Claire Morrison et son folk lumineux

C’est d’abord Claire Morrison qui entre en scène. Accompagnée de Judith Little-Daudelin aux voix de chœur et discrètes percussions, la jeune femme chante, surtout en anglais, une musique folk éclatante. Elle entame le set avec « Falling In », avant de prendre la parole et raconter comment elle a écrit le titre suivant, « Around Here », composé en Belgique.

Claire Morrison est musicienne, autrice, compositrice, interprète, et elle est aussi la gérante de Rayannah pour qui elle ouvre ce soir. Elle nous plonge dans leur enfance commune, à Winnipeg, où les hivers sont, nous confie-t’elle, très rudes. Elle en a d’ailleurs fait une chanson, pleine d’espoir.

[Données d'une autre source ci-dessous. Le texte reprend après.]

-- ==== Sys2Proof/Machine/Core.lean ====
section
/-! DEFINITION. The machine as the host's interface takes it. -/

def Sys2Proof.core : Host.Core :=
  { State := Sys2Proof.Machine.State
    Fault := Sys2Proof.Machine.Fault
    Refusal := Sys2Proof.Machine.Refusal
    step := Sys2Proof.Machine.step
    reset := Sys2Proof.Machine.State.reset }
end

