/-- Rounding never passes a representable magnitude from above. -/
theorem le_roundBits {num den n : Nat} (hd : 0 < den) (h : magOf n * den ≤ num) : n ≤ roundBits num den := by
  rw [← magOf_le_iff, magOf_roundBits hd]
  set k := roundShift num den with hk
  obtain ⟨h1, h2⟩ := roundShift_spec (num := num) (den := den)
  rw [← hk] at h1 h2
  have hpos : 0 < den * 2 ^ k := by positivity
  have key : k = 0 ∨ 2 ^ (k + 23) ≤ magOf n → magOf n ≤ rneDiv num (den * 2 ^ k) * 2 ^ k := by
    intro hc
    have hdvd : 2 ^ k ∣ magOf n := by
      rcases hc with hc | hc
      · rw [hc]; simp
      · exact dvd_magOf hc
    obtain ⟨j, hj⟩ := hdvd
    rw [hj, mul_comm]
    apply Nat.mul_le_mul_right
    apply le_rneDiv hpos
    rw [hj] at h
    calc j * (den * 2 ^ k) = 2 ^ k * j * den := by ring
      _ ≤ num := h
  rcases h2 with h2 | h2
  · exact key (Or.inl h2)
  · rcases Nat.lt_or_ge (magOf n) (2 ^ (k + 23)) with hlt | hge
    · refine le_trans hlt.le ?_
      rw [show (2:Nat) ^ (k + 23) = 2 ^ 23 * 2 ^ k by rw [pow_add]; ring]
      apply Nat.mul_le_mul_right
      have := rneDiv_shift_bounds (num := num) hd
      simp only [← hk] at this
      rcases this with ⟨h0, _⟩ | h3
      · apply le_rneDiv hpos
        have := (Nat.le_div_iff_mul_le hd).1 h2
        calc 2 ^ 23 * (den * 2 ^ k) = 2 ^ (k + 23) * den := by rw [pow_add]; ring
          _ ≤ num := this
      · exact h3.1
    · exact key (Or.inr hge)

/-- A representable magnitude rounds to itself. -/
theorem roundBits_exact {den n : Nat} (hd : 0 < den) : roundBits (magOf n * den) den = n :=
  le_antisymm (roundBits_le hd le_rfl) (le_roundBits hd le_rfl)

/-! ### The rounded value as a pattern -/

theorem roundMag_toNat (neg : Bool) (num den : Nat) :
    (roundMag neg num den).toNat = (if neg then 2 ^ 31 else 0) + min (roundBits num den) 0x7F800000 := by
  unfold roundMag
  rw [BitVec.toNat_ofNat, Nat.mod_eq_of_lt]
  have : min (roundBits num den) 0x7F800000 ≤ 0x7F800000 := min_le_right _ _
  split <;> omega

theorem magBits_roundMag (neg : Bool) (num den : Nat) :
    magBits (roundMag neg num den) = min (roundBits num den) 0x7F800000 := by
  have : min (roundBits num den) 0x7F800000 ≤ 0x7F800000 := min_le_right _ _
  unfold magBits
  rw [roundMag_toNat]
  split <;> omega

theorem fSign_eq (x : F) : fSign x = decide (2 ^ 31 ≤ x.toNat) := by
  have : x.toNat < 2 ^ 32 := x.isLt
  simp only [fSign, BitVec.getLsbD, Nat.testBit_eq_decide_div_mod_eq]
  congr 1
  apply propext
  omega

theorem fSign_roundMag (neg : Bool) (num den : Nat) : fSign (roundMag neg num den) = neg := by
  have : min (roundBits num den) 0x7F800000 ≤ 0x7F800000 := min_le_right _ _
  rw [fSign_eq, roundMag_toNat]
  cases neg <;> simp

/-- A pattern is its sign and its magnitude bits. -/
theorem F_ext {x y : F} (hs : fSign x = fSign y) (hm : magBits x = magBits y) : x = y := by
  have hx : x.toNat < 2 ^ 32 := x.isLt
  have hy : y.toNat < 2 ^ 32 := y.isLt
  apply BitVec.eq_of_toNat_eq
  rw [fSign_eq, fSign_eq, decide_eq_decide] at hs
  unfold magBits at hm
  omega

/-- A finite number is what its own magnitude rounds to. -/
theorem roundMag_fMag {x : F} (h : isFinite x = true) {den : Nat} (hd : 0 < den) :
    roundMag (fSign x) (fMag x * den) den = x := by
  apply F_ext (fSign_roundMag _ _ _)
  rw [magBits_roundMag, fMag_eq, roundBits_exact hd]
  have := (isFinite_iff x).1 h
  omega

/-- A bound on the exact value bounds the rounded one: `y` is any number that is not a NaN. -/
theorem magBits_roundMag_le {neg : Bool} {num den : Nat} {y : F} (hd : 0 < den) (h : num ≤ fMag y * den) :
    magBits (roundMag neg num den) ≤ magBits y := by
  rw [magBits_roundMag]
  rw [fMag_eq] at h
  exact (min_le_left _ _).trans (roundBits_le hd h)

theorem fMag_le_fMag {x y : F} : fMag x ≤ fMag y ↔ magBits x ≤ magBits y := by
  rw [fMag_eq, fMag_eq, magOf_le_iff]

theorem fMag_roundMag_le {neg : Bool} {num den : Nat} {y : F} (hd : 0 < den) (h : num ≤ fMag y * den) :
    fMag (roundMag neg num den) ≤ fMag y := fMag_le_fMag.2 (magBits_roundMag_le hd h)

theorem le_fMag_roundMag {neg : Bool} {num den : Nat} {y : F} (hd : 0 < den) (hy : isNaN y = false)
    (h : fMag y * den ≤ num) : fMag y ≤ fMag (roundMag neg num den) := by
  rw [fMag_le_fMag, magBits_roundMag]
  rw [fMag_eq] at h
  have h1 := le_roundBits hd h
  have h2 : ¬ 0x7F800000 < magBits y := by rw [← isNaN_iff, hy]; simp
  omega

theorem isFinite_roundMag_of_le {neg : Bool} {num den : Nat} {y : F} (hd : 0 < den) (hy : isFinite y = true)
    (h : num ≤ fMag y * den) : isFinite (roundMag neg num den) = true := by
  rw [isFinite_iff] at *
  exact lt_of_le_of_lt (magBits_roundMag_le hd h) hy

theorem roundMag_zero (neg : Bool) {den : Nat} (hd : 0 < den) :
    roundMag neg 0 den = if neg then 0x80000000#32 else 0#32 := by
  have h0 : roundBits 0 den = 0 := by
    have := roundBits_exact (n := 0) hd
    simpa [magOf] using this
  unfold roundMag
  rw [h0]
  cases neg <;> rfl

/-! ### Values and domains -/

theorem magBits_fneg (x : F) : magBits (fneg x) = magBits x := by
  have h : (fneg x).toNat = x.toNat ^^^ 2 ^ 31 := by simp [fneg]
  unfold magBits
  rw [h, ← Nat.and_two_pow_sub_one_eq_mod, ← Nat.and_two_pow_sub_one_eq_mod, Nat.and_xor_distrib_right]
  simp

Arrivée à Montréal il y a 7 ans, elle ne connaissait de la musique francophone que Karkwa. Le premier artiste francophone qu’elle découvre en arrivant, c’est Jimmy Hunt. Elle joue ce soir une reprise de « Maladie d’amour », sur laquelle Judith fait des vocalises de toute beauté. Leurs deux voix se marient à la perfection. Sans trop charger les lignes musicales, cet arrangement apporte douceur, intensité et profondeur. Avant de laisser la scène à sa comparse Rayannah, elle chante « Fool’s Gold »de son artiste adorée, Lhasa De Sela, et un dernier titre de sa composition.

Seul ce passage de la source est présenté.